Уверовав в свою безопасность, он все чаще выбирался к береговой кромке и лез на берег, с несказанным удовольствием переходя на фотосинтетическое питание. Здесь к нему в полной мере вернулась радость бытия, энергия молодости. Еще бы рядом появился вдруг Везунчик… Куда он все-таки подевался? И когда восстановится память? Этакий могучий детина, а что делать со своей мощью – непонятно!
Как то естественно он трансформировался в привычное для себя существо – манту. Однако до взрослой особи его масса еще не дотягивала, и потому Молчун не покидал окрестностей хорошо изученного кораллового острова. Теперь его все больше тянуло небо, он даже присмотрел в качестве стартовой площадки высокий утес на юго-восточной стенке берегового обрыва. Но взмыть в небо в виде манты? Конечно, окрестности островка, в основном, пустынны, но все же Молчун заметил пару раз на горизонте силуэты рыбацких судов. А высоко в небе иногда появлялись инверсионные следы самолетов. К тому же над Геей полно спутников, оснащенных современной оптикой, а значит, всегда существует шанс угодить на фотоснимок с супервысокой разрешающей способностью. Нет, если уж летать, то максимально маскируясь под местных птиц. Желательно не из тех, кого едят, а тех, которые едят. Например, под того крупного парильщика, что появлялся недавно над островом – кажется, орла?

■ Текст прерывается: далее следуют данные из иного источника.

/-- Retires the open bundle, all of whose slots have run: the step number advances under STEP, LAST ends the
stream unless a branch was taken, and loops iterate (R133, R144, R145, R147). -/
def State.retire (s : State) (n x : Nat) (b : OpenBundle) : State :=
  let jumped := match b.ctl with | .jump _ => true | _ => false
  s.modCtx n x fun c =>
    let c := { c with cur := none, step := if b.flags.getLsbD 3 then (c.step + 1) % 2 ^ 32 else c.step }
    if c.state = .halted then c
    else if b.flags.getLsbD 2 ∧ !jumped then { c with ended := true, loops := [] }
    else
      let next := b.word + b.length
      match b.ctl with
      | .jump w => c.goto w true
      | .enter count first last =>
        if count = 0 then
          let r := afterBody last (last + hdrLength (s.streamWord c last)) c.loops
          { c with loops := r.1 }.goto r.2 false
        else { c with loops := { count := count, index := 0, first := first, last := last } :: c.loops }.goto
          first false
      | .leave =>
        match c.loops with
        | l :: ls =>
          let r := afterBody l.last (l.last + hdrLength (s.streamWord c l.last)) ls
          { c with loops := r.1 }.goto r.2 false
        | [] => c.goto next false
      | .seq =>
        let r := afterBody b.word next c.loops
        { c with loops := r.1 }.goto r.2 false

/-- Sets what the CTRL slot asks of the open bundle's retirement. -/
def State.setCtl (s : State) (n x : Nat) (e : CtlEffect) : State :=
  s.modCtx n x fun c => { c with cur := c.cur.map fun b => { b with ctl := e } }

end Sys2Proof.Machine
end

Здесь самое время сказать, что зрение гидран, изначально слабое, в ходе технофизиологической эволюции улучшилось коренным образом. Мало того, что теперь они могли различать малейшие детали предметов на расстоянии до 1 км (конечно, в воздухе), но при желании и воссоздавать увиденный образ перед мысленным взором. И в соответствии с образцом могли конструировать его подобие (хотя бы внешнее), а затем перевоплощаться в него.

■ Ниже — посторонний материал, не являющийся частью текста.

-- ==== Sys2Proof/Machine/Queues.lean ====
section
/-! DEFINITION. The queues' controls and states (R230, R234 to R237, R244, R248, R251, R252, Tables 8.5, 8.14) and
the doorbells (R223 to R225). -/

namespace Sys2Proof.Machine

/-! What reaches the host port. -/

/-- Whether accesses of a function reach the module: it is out of reset, and the virtual functions are there (R220,
R368). -/
def State.hostOk (s : State) (fn : Nat) : Bool := s.alive && (fn = 0 || !s.vfsOff)

/-- Whether start-up has come to PHASE 0x6 (R368). -/
def State.started (s : State) : Bool := decide (6 ≤ s.phase)

/-- The queue that a function's QSEL selects (R248). -/
def State.selected (s : State) (fn : Nat) : Option Nat :=
  if s.flag (Reg.qmQsel fn) Fld.qmQselValid then some (s.fld (Reg.qmQsel fn) Fld.qmQselQueue) else none

/-- The queue to which the EVT block of a function applies: the one its QSEL selects, whose TYPE is 3 (R249). -/
def State.evtSelected (s : State) (fn : Nat) : Option Nat := (s.selected fn).filter fun q => s.qType q = 3

/-- Q_STATE.BUSY. -/
def State.qBusy (s : State) (q : Nat) : Bool := s.flag (Reg.qmQState q) Fld.qmQStateBusy

/-- CONTEXT of a command queue. -/
def State.qContext (s : State) (q : Nat) : Nat := s.fld (Reg.qmQCfg q) Fld.qmQCfgContext

/-- CORE of a command queue. -/
def State.qCore (s : State) (q : Nat) : Nat := s.fld (Reg.qmQCfg q) Fld.qmQCfgCore

/-- The act of a queue, 0 for a queue ID of no act. -/
def State.qAct (s : State) (q : Nat) : Nat := (s.queueAct q).getD 0

/-- Whether a queue's ring and data area lie elsewhere: the sending end of a device-to-device queue (R237). -/
def State.ringless (s : State) (q : Nat) : Bool :=
  s.qType q = 4 && s.copyKind q = 2 && s.flag (Reg.qmQPeer q) Fld.qmQPeerSender

/-- Whether the device feeds a queue's ring: event queues, device-to-host copy queues and receiving ends of
device-to-device ones (R226). -/
def State.deviceFed (s : State) (q : Nat) : Bool := s.qType q = 3 || (s.qType q = 4 && s.copyKind q ≠ 0)

/-! CREATE. -/

/-- The conditions under which a creation is refused with ACCESS_DENIED (R219, R223, R226, R230, R234). -/
def State.createDenied (s : State) (q : Nat) : Bool :=
  match s.queueAct q with
  | none => true
  | some a =>
    !s.actEnabled a ||
      (s.qType q = 1 && !(s.qContext q = 1 || (a = 0 && s.qContext q = 2))) ||
      (a ≠ 0 && !s.ringless q && s.qSpace q = .near &&
        (!s.nearWindow a (s.reg (Reg.qmQBase q)) (64 * s.qSize q) true ||
          (s.qType q = 4 && !s.nearWindow a (s.reg (Reg.qmQData q)) (s.dataSize q) true)))

/-- Whether a command queue's CORE is out of range: a logical core of the act's troupe, or for act 0 a physical core
that is not fused off (R230). -/
def State.coreBad (s : State) (q : Nat) : Bool :=
  let a := s.qAct q
  if a = 0 then decide (208 ≤ s.qCore q) || s.coreState (s.qCore q) = 0 else decide (s.troupeSize a ≤ s.qCore q)

/-- The created sample queues (R251). -/
def State.sampleQueues (s : State) : Nat := (s.createdQueues.filter fun q => s.qType q = 2).length

/-- The conditions under which a creation is refused with BAD_BUNDLE: the start-up phase, and a configuration out of
range (R230, R234, R237, R251, R368). -/
def State.createBad (s : State) (q : Nat) : Bool :=
  let t := s.qType q
  let l := s.fld (Reg.qmQCfg q) Fld.qmQCfgLog2Size
  !(s.started || (decide (2 ≤ s.phase) && t = 3 && s.qAct q = 0)) || t = 0 || decide (5 < t) ||
    decide (l < 6) || decide (20 < l) || (t = 1 && s.coreBad q) || (t = 2 && decide (256 ≤ s.sampleQueues)) ||
    (t = 4 && (s.copyKind q = 3 ||
      (!s.ringless q && s.fld (Reg.qmQCfg q) Fld.qmQCfgSpace ≠ (if s.copyKind q = 1 then 0 else 1))))

/-- Both counts return to zero; the shadow follows the device-side one when it changes (R229). -/
def State.zeroCounts (s : State) (q : Nat) : State :=
  let old := if s.deviceFed q then s.qProd q else s.qCons q
  let s := s.setReg (Reg.qmQPtr q) 0
  if old = 0 then s else s.shadow q 0

/-- SEQ, DROPPED and OVERFLOW of an event queue return to zero (R249, Table 8.14). -/
def State.zeroEvents (s : State) (q : Nat) : State :=
  (s.setReg (Reg.evtQstat q) 0).setReg (Reg.evtSeq q) 0

/-- The batch numbers of a sample queue return to zero (R252). -/
def State.zeroBatches (s : State) (q : Nat) : State :=
  (s.setReg (Reg.inBatch q) 0).setReg (Reg.inStatus q) 0

/-- CREATE: from DISABLED to STOPPED (R230, R234, R249). Messages that wait at senders of this module for the end to be
created wait on (R240). -/
def State.createQueue (s : State) (q : Nat) : State :=
  if s.qState q ≠ 0 ∨ s.qBusy q then s.refuseControl q 0x02
  else if s.createBad q then s.refuseControl q 0x02
  else if s.createDenied q then s.refuseControl q 0x03
  else
    let s := (s.zeroCounts q).modQueue q fun k =>
      { Queue.reset with recvSeq := if s.qType q = 4 then some 0 else none,
                         arriving := k.arriving.filter fun m => m.srcCoord = s.selfLogical }
    let s := if s.qType q = 3 then (s.zeroEvents q).setFld (Reg.evtPending q) Fld.evtPendingRecords 0 else s
    let s := if s.qType q = 2 then s.zeroBatches q else s
    s.setQState q 1

/-! START. -/

/-- Whether the queue's EVQ names a created event queue of the same act (R244). -/
def State.evqOk (s : State) (q : Nat) : Bool := s.evQueueOf (s.qAct q) (s.fld (Reg.qmQCfg q) Fld.qmQCfgEvq)

/-- Whether a core is unassigned: enabled, in service and outside every headline troupe (R204). -/
def State.unassigned (s : State) (n : Nat) : Bool := s.coreState n = 3 && (s.core n).logical = []

/-- Rounds up to a multiple of 256 (R262). -/
def up256 (n : Nat) : Nat := roundUp n 256

/-- L, B, SEG_MAX and the media area of a sample queue (R261). -/
def State.inL (s : State) (q : Nat) : Nat := s.fld (Reg.inSeq q) Fld.inSeqLen128 * 128
/-- B. -/
def State.inB (s : State) (q : Nat) : Nat := s.fld (Reg.inSeq q) Fld.inSeqSeqs + 1
/-- SEG_MAX. -/
def State.inSegMax (s : State) (q : Nat) : Nat := s.fld (Reg.inSeq q) Fld.inSeqSegMax
/-- The media area's bytes. -/
def State.inMedia (s : State) (q : Nat) : Nat := s.fld (Reg.inBatchCfg q) Fld.inBatchCfgMediaKib * 1024
/-- Q, the bytes of a sequence's planes (R262). -/
def State.inQ (s : State) (q : Nat) : Nat :=
  let l := s.inL q
  up256 (2 * l) + up256 l + up256 (l / 8) + up256 (4 * l) + up256 (32 * s.inSegMax q)
/-- MOFF (R262). -/
def State.inMoff (s : State) (q : Nat) : Nat := roundUp (1024 + s.inB q * s.inQ q) 4096
/-- BUF (R262). -/
def State.inBuf (s : State) (q : Nat) : Nat := s.inMoff q + s.inMedia q
/-- NB, the number of batch buffers (R262). -/
def State.inNb (s : State) (q : Nat) : Nat := s.fld (Reg.inBatchCfg q) Fld.inBatchCfgBuffers + 1
/-- WINDOW. -/
def State.inWindow (s : State) (q : Nat) : Nat := s.fld (Reg.inWin q) Fld.inWinWindow
/-- A staging slot's bytes. -/
def State.inSlot (s : State) (q : Nat) : Nat := s.fld (Reg.inWin q) Fld.inWinSlotKib * 1024

/-- Whether an IN configuration field is outside its range, or EMIT_SEM equals FREE_SEM (R252, Table 9.11). -/
def State.inBad (s : State) (q : Nat) : Bool :=
  let len := s.fld (Reg.inSeq q) Fld.inSeqLen128
  let fmt := s.fld (Reg.inOut q) Fld.inOutFmt
  let rate := s.fld (Reg.inAudio q) Fld.inAudioRate
  decide (len < 1) || decide (8192 < len) || s.inSegMax q = 0 || !(fmt = 0x20 || fmt = 0x40 || fmt = 0x60) ||
    s.fld (Reg.inOut q) Fld.inOutPatch = 3 || s.fld (Reg.inOut q) Fld.inOutPatchT = 3 ||
    s.fld (Reg.inOut q) Fld.inOutFrameSamples = 0 || s.fld (Reg.inBatchCfg q) Fld.inBatchCfgMediaKib % 4 ≠ 0 ||
    decide (s.inWindow q < 16) || decide (1024 < s.inWindow q) || s.fld (Reg.inWin q) Fld.inWinSlotKib % 4 ≠ 0 ||
    s.fld (Reg.inColour q) Fld.inColourMatrix = 3 || s.fld (Reg.inColour q) Fld.inColourTransfer = 3 ||
    decide (rate < 8000) || decide (96000 < rate) ||
    s.fld (Reg.inSems q) Fld.inSemsEmitSem = s.fld (Reg.inSems q) Fld.inSemsFreeSem

/-- Whether the batch buffers or the staging area lie outside the writable near windows of the act (R252). Act 0 is
not checked against windows (R180). -/
def State.inDenied (s : State) (q : Nat) : Bool :=
  let a := s.qAct q
  a ≠ 0 && (!s.nearWindow a (s.reg (Reg.inBatchBase q)) (s.inNb q * s.inBuf q) true ||
    !s.nearWindow a (s.reg (Reg.inStageBase q)) (s.inWindow q * s.inSlot q) true)

/-- The refusal of a START, if one applies (R236, R244, R252, R404). -/
def State.startRefusal (s : State) (q : Nat) : Option Nat :=
  let t := s.qType q
  let hold := s.flag (Reg.qmQCfg q) Fld.qmQCfgHoldCue
  if (t ≠ 3 && !s.evqOk q) || (t ≠ 1 && hold) || (t = 2 && s.inBad q) then some 0x02
  else if (t = 1 && s.qAct q = 0 && !s.unassigned (s.qCore q)) || (t = 2 && s.inDenied q) then some 0x03
  else none

/-- The queue's contexts issue again after a halt. -/
def State.wakeQueue (s : State) (q : Nat) : State :=
  match (s.queue q).bound with
  | some (n, x) =>
    (s.stirred n).modCtx n x fun c => if c.state = .halted then { c with state := .issuing } else c
  | none => s

/-- START (R137, R234, R236, R252). A lost module's queues stay stopped until reset (R337; the refusal is a DESIGN CHOICE,
log 156). -/
def State.startQueue (s : State) (q : Nat) : State :=
  if s.qBusy q ∨ s.phase = 0xF ∨ !(s.qState q = 1 || s.qState q = 4) then s.refuseControl q 0x02
  else
    match s.startRefusal q with
    | some st => s.refuseControl q st
    | none =>
      if s.qState q = 4 then (s.setQState q 2).wakeQueue q
      else if s.qType q = 1 ∧ s.flag (Reg.qmQCfg q) Fld.qmQCfgHoldCue then s.setQState q 3
      else
        let s := if s.qType q = 2 then
            s.modQueue q fun k => { k with seed := BitVec.ofNat 64 (s.reg (Reg.qmActSeed (s.qAct q))) }
          else s
        let s := s.setQState q 2
        if s.qType q = 3 then (s.ringCatchUp q).releaseHold (s.qAct q) else s

/-! STOP. -/

/-- Puts a control that takes time in progress: 2 STOP, 3 RESET. -/
def State.beginControl (s : State) (q ctl : Nat) : State :=
  (s.modQueue q fun k => { k with control := some ctl }).setFld (Reg.qmQState q) Fld.qmQStateBusy 1

/-- The control in progress ends, and the queue is STOPPED. -/
def State.endControl (s : State) (q : Nat) : State :=
  let s := s.modQueue q fun k => { k with control := none }
  (s.setFld (Reg.qmQState q) Fld.qmQStateBusy 0).setQState q 1

/-- STOP (R234, R236, R252). -/
def State.stopQueue (s : State) (q : Nat) : State :=
  if s.qBusy q then s.refuseControl q 0x02
  else if s.qState q = 3 then s.setQState q 1
  else if s.qState q = 2 then s.beginControl q 2
  else s.refuseControl q 0x02

/-- Whether the work that a STOP lets finish is finished: a command queue's stream, a sample queue's fetched
entries; the other types finish a record, message or entry at once. -/
def State.stopDone (s : State) (q : Nat) : Bool :=
  match s.qType q with
  | 1 => (s.queue q).bound.isNone && !(s.queue q).begun
  | 2 => (s.queue q).samples = []
  | _ => true

/-- QUEUE_STOPPED. -/
def State.queueStopped (s : State) (q : Nat) : State :=
  if s.alive ∧ (s.queue q).control = some 2 ∧ s.stopDone q then s.endControl q else s

/-! RESET. -/

/-- Lets a stream that resets or restarts go of the waits that hold its issue: a WAIT, a CUEWAIT or a BUCKET that has
not been taken (DEDUCED, log 42). -/
def State.dropWaits (s : State) (n x : Nat) : State :=
  s.modCtx n x fun c => { c with wait := none, cueWait := none, bucketWait := none }

/-- A RESET of a sample queue stops the decoding of every fetched entry, with the table references they hold, and discards the
open batch (R252). -/
def State.dropSamples (s : State) (q : Nat) : State :=
  (s.modQueue q fun k => { k with samples := [], batch := { Batch.reset with number := k.batch.number } }).setFld
    (Reg.inStatus q) Fld.inStatusFreeWait 0

/-- RESET: issue stops at the next bundle boundary (R235). -/
def State.resetQueue (s : State) (q : Nat) : State :=
  if s.qBusy q ∨ s.qState q = 0 then s.refuseControl q 0x02
  else
    let s := (s.beginControl q 3).setQState q 7
    let s := if s.qType q = 2 then s.dropSamples q else s
    match (s.queue q).bound with
    | some (n, x) => (s.dropWaits n x).modCtx n x fun c => { c with state := .halted, reload := false }
    | none => s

Сказано-сделано. Вскоре образ орла обрел в сознании Молчуна конструктивное решение и был готов к воплощению. Загвоздка крылась в том, что орел весил всего десять-пятнадцать килограмм, тогда как гидранин набрал уже больше пятидесяти. Надо было делиться.
Молчун-2 подобрался, ковыляя, к обрыву, захлопал раскидистыми крыльями и толкнулся. Провалившись на десяток метров, он все же поймал восходящий поток и стал подниматься в небо. Техника полета ему сначала не показалась: постоянно приходилось лавировать, удерживаясь над потоком, да и скорость оставляла желать лучшего. Но со временем приноровился и даже стал получать удовольствие от кругового парения над островом при минимальных затратах мышечной энергии.

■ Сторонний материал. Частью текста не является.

/-! Meanings. -/

/-- SAMPLE_FETCH. -/
def execSampleFetch (q : Nat) (s : State) : Host.Outcome State Fault Refusal := whenUnits s (okQueue q) (s.sampleFetch q)
/-- TABLE_LOAD_COMMIT. -/
def execTableLoadCommit (tslot : HostIn) (s : State) : Host.Outcome State Fault Refusal :=
  whenUnits s (okTslot tslot.n) (s.tableLoad tslot)
/-- DECODE_DISPATCH. -/
def execDecodeDispatch (m kind engine : Nat) (s : State) : Host.Outcome State Fault Refusal :=
  whenUnits s (okTwo m && okFour kind && decide (engine < 6)) (s.decodeDispatch m kind engine)
/-- DECODE_COMPLETE. -/
def execDecodeComplete (q : Nat) (count : HostIn) (s : State) : Host.Outcome State Fault Refusal :=
  whenUnits s (okQueue q) (s.decodeComplete q count)
/-- DECODE_BUDGET_TIMEOUT. -/
def execDecodeBudgetTimeout (q count : Nat) (s : State) : Host.Outcome State Fault Refusal :=
  whenUnits s (okQueue q) (s.budgetTimeout q count)
/-- STALE_TIMEOUT. -/
def execStaleTimeout (q count : Nat) (s : State) : Host.Outcome State Fault Refusal :=
  whenUnits s (okQueue q) (s.staleTimeout q count)
/-- BATCH_EMIT. -/
def execBatchEmit (q : Nat) (s : State) : Host.Outcome State Fault Refusal := whenUnits s (okQueue q) (s.batchEmit q)
/-- BATCH_RELEASE. -/
def execBatchRelease (q : Nat) (s : State) : Host.Outcome State Fault Refusal :=
  whenUnits s (okQueue q) (s.batchRelease q)

end Sys2Proof.Machine
end

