/-- HEARTBEAT_SEND: every PERIOD_NS a BEAT to each ring neighbour (R347). -/
def State.beatOut (s : State) : State :=
  if s.ready && s.beatDue then
    let s := { s with beatAt := some s.now }
    s.each s.neighbours fun n s => s.heartbeat n 0 s.self s.fabricStep 0
  else s

/-- A HEARTBEAT of a kind arrives: after the checks of every frame and under the condition of Table 11.14, its effect. One of a
kind that the table does not list meets no condition and is dropped (R322). -/
def State.beatFrame (s : State) (p : Nat) (f : Frame) (kind : Nat) (cond : State → Bool) (eff : State → State) : State :=
  let k := fieldAt f.payload 0 1
  if s.alive ∧ (k = kind ∨ 9 < k) then s.arrive p f 9 fun s => s.onlyIf p (decide (k ≤ 9) && cond s) eff else s

/-- SUBJECT of a HEARTBEAT. -/
def hbSubject (f : Frame) : Nat := fieldAt f.payload 2 2
/-- STEP of a HEARTBEAT. -/
def hbStep (f : Frame) : Nat := fieldAt f.payload 4 4
/-- TAG of a HEARTBEAT. -/
def hbTag (f : Frame) : Nat := fieldAt f.payload 16 2

/-- HEARTBEAT_TIMEOUT: past the deadline the neighbour is suspected (R348, R200). -/
def State.beatMissed (s : State) (nb : Nat) : State :=
  match s.peers.find? fun p => p.addr = nb with
  | some p =>
    if s.ready ∧ p.lastBeat + s.hbTimeout < s.now ∧ (s.suspicions.any fun w => w.subject = nb) = false then
      let w : Watch := { subject := nb, since := s.now, stage := 1 }
      let s := { s with suspicions := s.suspicions ++ [w] }
      s.raiseSuspect (s.wardenOf nb) nb
    else s
  | none => s

/-- A BEAT re-arms its neighbour's deadline, and a suspicion of it is cleared. One stamped past the deadline comes after the
timeout (R200, R347, R348). -/
def State.beatIn (s : State) (src : Nat) : State :=
  let s := s.beatMissed src
  { s with peers := s.peers.filter (fun p => p.addr ≠ src) ++ [{ addr := src, lastBeat := s.now }]
           suspicions := s.suspicions.filter fun w => w.subject ≠ src }

/-- The probe this module waits on, on time (R200). -/
def State.waitsProbe (s : State) (a : Nat) : Bool :=
  s.probes.any fun w => w.subject = a && decide (s.now ≤ w.since + s.hbTimeout)

/-- A PROBE_REPLY clears the suspicion of the module, or the check of the wardens (R348, R350). -/
def State.replied (s : State) (a : Nat) : State :=
  let check := s.probes.any fun w => w.subject = a && w.stage = 1
  { s with probes := s.probes.filter fun w => w.subject ≠ a && !(check && w.stage = 1)
           suspicions := s.suspicions.filter fun w => w.subject ≠ a }

/-- PROBE_TIMEOUT: the warden declares the subject lost; a check that neither warden answered takes both as lost (R348,
R350). -/
def State.probeMissed (s : State) (a : Nat) : State :=
  match s.probes.find? fun w => w.subject = a && decide (w.since + s.hbTimeout < s.now) with
  | some w =>
    if s.ready then
      let s := { s with probes := s.probes.erase w }
      if w.stage = 0 then s.declareLost a
      else if s.probes.any fun v => v.stage = 1 then s
      else s.wardensLost
    else s
  | none => s

/-- SUSPECT_ESCALATE_TIMEOUT: after 4 × TIMEOUT_NS a suspicion goes to the other warden; after as long again both
wardens are probed (R350). -/
def State.escalate (s : State) (a : Nat) : State :=
  match s.suspicions.find? fun w => w.subject = a with
  | some w =>
    if s.ready ∧ w.since + 4 * s.hbTimeout < s.now then
      if w.stage = 1 then
        let other := if s.wardenOf a = s.primary then s.backup else s.primary
        State.raiseSuspect { s with suspicions := s.suspicions.map fun v => if v = w then { v with since := s.now, stage := 2 } else v }
          other a
      else State.checkWardens { s with suspicions := s.suspicions.erase w }
    else s
  | none => s

/-- Whether a REMAP may be applied: from the warden, and newer (R323). A backup that has declared the primary lost
names itself primary. -/
def State.remapOk (s : State) (f : Frame) : Bool :=
  let src := f.src.toNat
  decide (s.remapGen < fieldAt f.payload 0 4) &&
    (src = s.primary || (src = s.backup && fieldAt f.payload 12 2 = src))

/-! Meanings. -/

/-- HEARTBEAT_SEND. -/
def execHeartbeatSend (s : State) : Host.Outcome State Fault Refusal := whenUnits s true s.beatOut
/-- BEAT: from a ring neighbour (R323). -/
def execBeat (p : Nat) (f : Frame) (s : State) : Host.Outcome State Fault Refusal :=
  whenUnits s (okPort p) (s.beatFrame p f 0 (fun s => s.neighbours.contains f.src.toNat) fun s => s.beatIn f.src.toNat)
/-- HEARTBEAT_TIMEOUT. -/
def execHeartbeatTimeout (nb : Nat) (s : State) : Host.Outcome State Fault Refusal :=
  whenUnits s true (s.beatMissed nb)
/-- SUSPECT: to a warden, from a ring neighbour of its SUBJECT (R323). -/
def execSuspect (p : Nat) (f : Frame) (s : State) : Host.Outcome State Fault Refusal :=
  whenUnits s (okPort p) (s.beatFrame p f 1
    (fun s => s.isWarden && (s.logicalOf (hbSubject f)).any fun l => (s.neighboursOf l).contains f.src.toNat)
    fun s => s.probeSubject (hbSubject f))
/-- PROBE: from a warden, or to one by a module that checks (R323). -/
def execProbe (p : Nat) (f : Frame) (s : State) : Host.Outcome State Fault Refusal :=
  whenUnits s (okPort p) (s.beatFrame p f 2
    (fun s => s.isWarden || f.src.toNat = s.primary || f.src.toNat = s.backup)
    fun s => s.heartbeat f.src.toNat 3 s.self s.fabricStep 0)
/-- PROBE_REPLY: to a PROBE that still waits (R323). -/
def execProbeReply (p : Nat) (f : Frame) (s : State) : Host.Outcome State Fault Refusal :=
  whenUnits s (okPort p) (s.beatFrame p f 3 (fun s => s.waitsProbe f.src.toNat) fun s => s.replied f.src.toNat)
/-- PROBE_TIMEOUT. -/
def execProbeTimeout (subject : Nat) (s : State) : Host.Outcome State Fault Refusal :=
  whenUnits s true (s.probeMissed subject)
/-- LOST: to the warden, from the SUBJECT itself (R323). -/
def execLost (p : Nat) (f : Frame) (s : State) : Host.Outcome State Fault Refusal :=
  whenUnits s (okPort p) (s.beatFrame p f 4
    (fun s => s.wardenOf (hbSubject f) = s.self && hbSubject f = f.src.toNat) fun s => s.declareLost f.src.toNat)
/-- SUSPECT_ESCALATE_TIMEOUT. -/
def execSuspectEscalateTimeout (subject : Nat) (s : State) : Host.Outcome State Fault Refusal :=
  whenUnits s true (s.escalate subject)
/-- HALT: from a ring neighbour (R323, R350). -/
def execHalt (p : Nat) (f : Frame) (s : State) : Host.Outcome State Fault Refusal :=
  whenUnits s (okPort p) (s.beatFrame p f 9 (fun s => s.neighbours.contains f.src.toNat) State.checkWardens)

– Что, балдеешь там, под небесами? – завистливо одернул его по ментальной связи Молчун-1. – О деле и думать забыл?
– А кто мешал тебе, вернее, вам лететь тоже? – парировал счастливец. – Сейчас балдели бы вчетвером и, кстати, могли провести разведку окрестностей сразу во все стороны света. Хотя… пожалуй, перспективным является лишь одно направление: северо-западное. Там виден протяженный обрывистый берег, вероятно, материковый. А по другим азимутам – только океан без конца и края. Впрочем, кое-где есть островки, но нам, я полагаю, они не интересны?
– Будет тебе балаболить, мелкота, определился с направлением – так маши крыльями!
– Ничего-то ты в орлином полете не понимаешь, брюхан. Орлу достаточно шевелить кончиками крыльев и его несет туда, куда он пожелал. Неужто тебе осьминог зенки чернилами залил?
– Все я вижу, – примирительно буркнул Молчун-1. – Хотя и не представляю.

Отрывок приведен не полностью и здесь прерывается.